=== PROBLEM ===
Your answer must consist solely of the line containing "D9, and that" and each line after it through the end of the data, copied exactly.

----------------

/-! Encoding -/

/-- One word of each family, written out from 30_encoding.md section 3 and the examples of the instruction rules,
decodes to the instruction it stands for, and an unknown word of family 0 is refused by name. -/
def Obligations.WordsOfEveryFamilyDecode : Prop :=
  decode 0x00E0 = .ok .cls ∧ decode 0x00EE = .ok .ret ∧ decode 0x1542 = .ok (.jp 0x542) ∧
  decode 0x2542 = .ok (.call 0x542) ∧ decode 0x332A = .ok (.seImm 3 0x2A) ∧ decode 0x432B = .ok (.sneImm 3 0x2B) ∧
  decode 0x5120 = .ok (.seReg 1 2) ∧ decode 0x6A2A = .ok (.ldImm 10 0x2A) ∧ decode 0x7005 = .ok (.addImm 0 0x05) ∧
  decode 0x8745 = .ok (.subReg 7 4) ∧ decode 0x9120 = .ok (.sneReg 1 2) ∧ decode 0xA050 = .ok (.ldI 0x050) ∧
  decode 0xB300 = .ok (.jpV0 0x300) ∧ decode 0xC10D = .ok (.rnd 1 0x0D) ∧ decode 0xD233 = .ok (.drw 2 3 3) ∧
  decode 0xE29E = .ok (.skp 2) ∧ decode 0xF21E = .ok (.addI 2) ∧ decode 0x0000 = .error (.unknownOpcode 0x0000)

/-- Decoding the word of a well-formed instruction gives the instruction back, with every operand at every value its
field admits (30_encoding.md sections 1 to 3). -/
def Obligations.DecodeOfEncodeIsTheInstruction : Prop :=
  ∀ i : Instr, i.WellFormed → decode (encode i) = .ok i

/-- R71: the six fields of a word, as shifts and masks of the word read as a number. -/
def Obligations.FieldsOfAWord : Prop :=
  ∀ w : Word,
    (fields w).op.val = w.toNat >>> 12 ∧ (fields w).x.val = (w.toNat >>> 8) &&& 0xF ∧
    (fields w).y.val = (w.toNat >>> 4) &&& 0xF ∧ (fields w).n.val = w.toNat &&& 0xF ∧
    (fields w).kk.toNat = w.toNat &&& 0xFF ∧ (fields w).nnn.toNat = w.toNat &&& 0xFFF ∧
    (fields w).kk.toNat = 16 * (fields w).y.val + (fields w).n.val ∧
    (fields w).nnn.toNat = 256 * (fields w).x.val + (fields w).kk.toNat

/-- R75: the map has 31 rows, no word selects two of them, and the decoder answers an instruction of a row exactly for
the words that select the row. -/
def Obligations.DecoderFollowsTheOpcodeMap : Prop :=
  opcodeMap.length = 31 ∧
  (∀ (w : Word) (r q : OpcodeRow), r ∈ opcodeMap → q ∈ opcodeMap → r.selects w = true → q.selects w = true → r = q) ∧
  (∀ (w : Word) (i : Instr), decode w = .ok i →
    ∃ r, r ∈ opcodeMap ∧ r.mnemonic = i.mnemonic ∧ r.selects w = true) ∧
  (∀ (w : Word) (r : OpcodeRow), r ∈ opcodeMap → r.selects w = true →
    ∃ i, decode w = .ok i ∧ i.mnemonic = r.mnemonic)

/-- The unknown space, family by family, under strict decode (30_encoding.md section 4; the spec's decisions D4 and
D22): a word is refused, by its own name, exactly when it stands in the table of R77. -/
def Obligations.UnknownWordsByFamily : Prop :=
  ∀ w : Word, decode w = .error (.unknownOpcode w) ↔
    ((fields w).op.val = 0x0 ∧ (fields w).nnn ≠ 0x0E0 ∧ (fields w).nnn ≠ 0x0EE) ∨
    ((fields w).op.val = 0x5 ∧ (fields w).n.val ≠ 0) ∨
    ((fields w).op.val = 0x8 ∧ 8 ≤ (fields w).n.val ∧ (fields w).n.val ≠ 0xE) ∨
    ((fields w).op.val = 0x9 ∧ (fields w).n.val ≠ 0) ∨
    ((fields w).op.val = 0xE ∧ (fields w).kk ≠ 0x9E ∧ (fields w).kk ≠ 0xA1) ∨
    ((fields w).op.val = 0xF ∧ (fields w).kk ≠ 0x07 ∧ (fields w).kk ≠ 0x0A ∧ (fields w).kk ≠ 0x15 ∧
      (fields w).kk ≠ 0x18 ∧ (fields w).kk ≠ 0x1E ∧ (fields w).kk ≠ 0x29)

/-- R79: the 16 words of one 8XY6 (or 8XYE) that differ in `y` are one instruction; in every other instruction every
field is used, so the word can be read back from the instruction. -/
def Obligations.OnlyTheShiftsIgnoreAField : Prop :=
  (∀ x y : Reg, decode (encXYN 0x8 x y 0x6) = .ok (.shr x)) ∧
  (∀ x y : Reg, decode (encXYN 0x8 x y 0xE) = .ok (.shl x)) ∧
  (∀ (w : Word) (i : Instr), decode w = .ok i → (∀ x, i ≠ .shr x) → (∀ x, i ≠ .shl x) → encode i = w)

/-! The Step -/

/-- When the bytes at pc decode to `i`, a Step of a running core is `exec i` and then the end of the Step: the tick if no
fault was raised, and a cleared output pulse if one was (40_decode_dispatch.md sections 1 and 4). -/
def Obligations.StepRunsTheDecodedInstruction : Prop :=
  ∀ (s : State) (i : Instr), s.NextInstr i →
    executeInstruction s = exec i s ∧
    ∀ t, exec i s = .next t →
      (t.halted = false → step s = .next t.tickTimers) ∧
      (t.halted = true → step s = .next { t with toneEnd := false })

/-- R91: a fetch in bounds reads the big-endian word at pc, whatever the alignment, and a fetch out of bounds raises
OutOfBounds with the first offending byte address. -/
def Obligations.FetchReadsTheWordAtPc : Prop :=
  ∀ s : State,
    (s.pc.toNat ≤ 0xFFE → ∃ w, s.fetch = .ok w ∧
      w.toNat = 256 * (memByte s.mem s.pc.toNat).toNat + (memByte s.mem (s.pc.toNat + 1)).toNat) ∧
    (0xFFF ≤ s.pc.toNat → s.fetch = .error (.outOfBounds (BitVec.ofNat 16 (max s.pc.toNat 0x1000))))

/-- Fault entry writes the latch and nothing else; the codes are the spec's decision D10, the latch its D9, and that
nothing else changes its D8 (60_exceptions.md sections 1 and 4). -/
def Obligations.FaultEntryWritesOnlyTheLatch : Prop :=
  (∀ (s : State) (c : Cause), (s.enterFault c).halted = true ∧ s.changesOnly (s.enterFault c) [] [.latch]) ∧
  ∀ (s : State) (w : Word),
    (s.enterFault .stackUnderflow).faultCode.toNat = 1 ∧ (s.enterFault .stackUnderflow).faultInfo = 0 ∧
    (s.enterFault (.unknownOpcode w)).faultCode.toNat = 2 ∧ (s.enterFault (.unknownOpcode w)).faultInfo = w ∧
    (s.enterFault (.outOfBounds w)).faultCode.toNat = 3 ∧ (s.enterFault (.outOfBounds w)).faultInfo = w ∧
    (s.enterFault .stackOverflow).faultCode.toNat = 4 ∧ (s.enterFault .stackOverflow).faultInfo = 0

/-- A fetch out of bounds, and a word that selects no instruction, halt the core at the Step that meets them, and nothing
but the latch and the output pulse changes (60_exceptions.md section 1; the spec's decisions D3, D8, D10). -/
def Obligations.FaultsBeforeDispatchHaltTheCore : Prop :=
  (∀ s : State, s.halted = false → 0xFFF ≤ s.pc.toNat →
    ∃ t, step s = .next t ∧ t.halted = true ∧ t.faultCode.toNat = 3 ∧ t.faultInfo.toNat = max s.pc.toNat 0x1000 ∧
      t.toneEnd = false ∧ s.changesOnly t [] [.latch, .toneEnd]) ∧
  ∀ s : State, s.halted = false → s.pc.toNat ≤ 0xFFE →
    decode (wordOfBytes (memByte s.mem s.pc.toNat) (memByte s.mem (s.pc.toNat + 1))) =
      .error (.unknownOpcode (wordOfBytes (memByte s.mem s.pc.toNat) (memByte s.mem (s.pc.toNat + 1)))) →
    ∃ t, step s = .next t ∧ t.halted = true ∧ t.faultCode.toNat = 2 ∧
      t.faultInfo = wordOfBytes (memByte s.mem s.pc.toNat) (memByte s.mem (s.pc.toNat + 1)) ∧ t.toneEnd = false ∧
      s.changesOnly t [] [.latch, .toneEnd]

----------------

=== TASK SOLUTION ===
/-- Fault entry writes the latch and nothing else; the codes are the spec's decision D10, the latch its D9, and that
nothing else changes its D8 (60_exceptions.md sections 1 and 4). -/
def Obligations.FaultEntryWritesOnlyTheLatch : Prop :=
  (∀ (s : State) (c : Cause), (s.enterFault c).halted = true ∧ s.changesOnly (s.enterFault c) [] [.latch]) ∧
  ∀ (s : State) (w : Word),
    (s.enterFault .stackUnderflow).faultCode.toNat = 1 ∧ (s.enterFault .stackUnderflow).faultInfo = 0 ∧
    (s.enterFault (.unknownOpcode w)).faultCode.toNat = 2 ∧ (s.enterFault (.unknownOpcode w)).faultInfo = w ∧
    (s.enterFault (.outOfBounds w)).faultCode.toNat = 3 ∧ (s.enterFault (.outOfBounds w)).faultInfo = w ∧
    (s.enterFault .stackOverflow).faultCode.toNat = 4 ∧ (s.enterFault .stackOverflow).faultInfo = 0

/-- A fetch out of bounds, and a word that selects no instruction, halt the core at the Step that meets them, and nothing
but the latch and the output pulse changes (60_exceptions.md section 1; the spec's decisions D3, D8, D10). -/
def Obligations.FaultsBeforeDispatchHaltTheCore : Prop :=
  (∀ s : State, s.halted = false → 0xFFF ≤ s.pc.toNat →
    ∃ t, step s = .next t ∧ t.halted = true ∧ t.faultCode.toNat = 3 ∧ t.faultInfo.toNat = max s.pc.toNat 0x1000 ∧
      t.toneEnd = false ∧ s.changesOnly t [] [.latch, .toneEnd]) ∧
  ∀ s : State, s.halted = false → s.pc.toNat ≤ 0xFFE →
    decode (wordOfBytes (memByte s.mem s.pc.toNat) (memByte s.mem (s.pc.toNat + 1))) =
      .error (.unknownOpcode (wordOfBytes (memByte s.mem s.pc.toNat) (memByte s.mem (s.pc.toNat + 1)))) →
    ∃ t, step s = .next t ∧ t.halted = true ∧ t.faultCode.toNat = 2 ∧
      t.faultInfo = wordOfBytes (memByte s.mem s.pc.toNat) (memByte s.mem (s.pc.toNat + 1)) ∧ t.toneEnd = false ∧
      s.changesOnly t [] [.latch, .toneEnd]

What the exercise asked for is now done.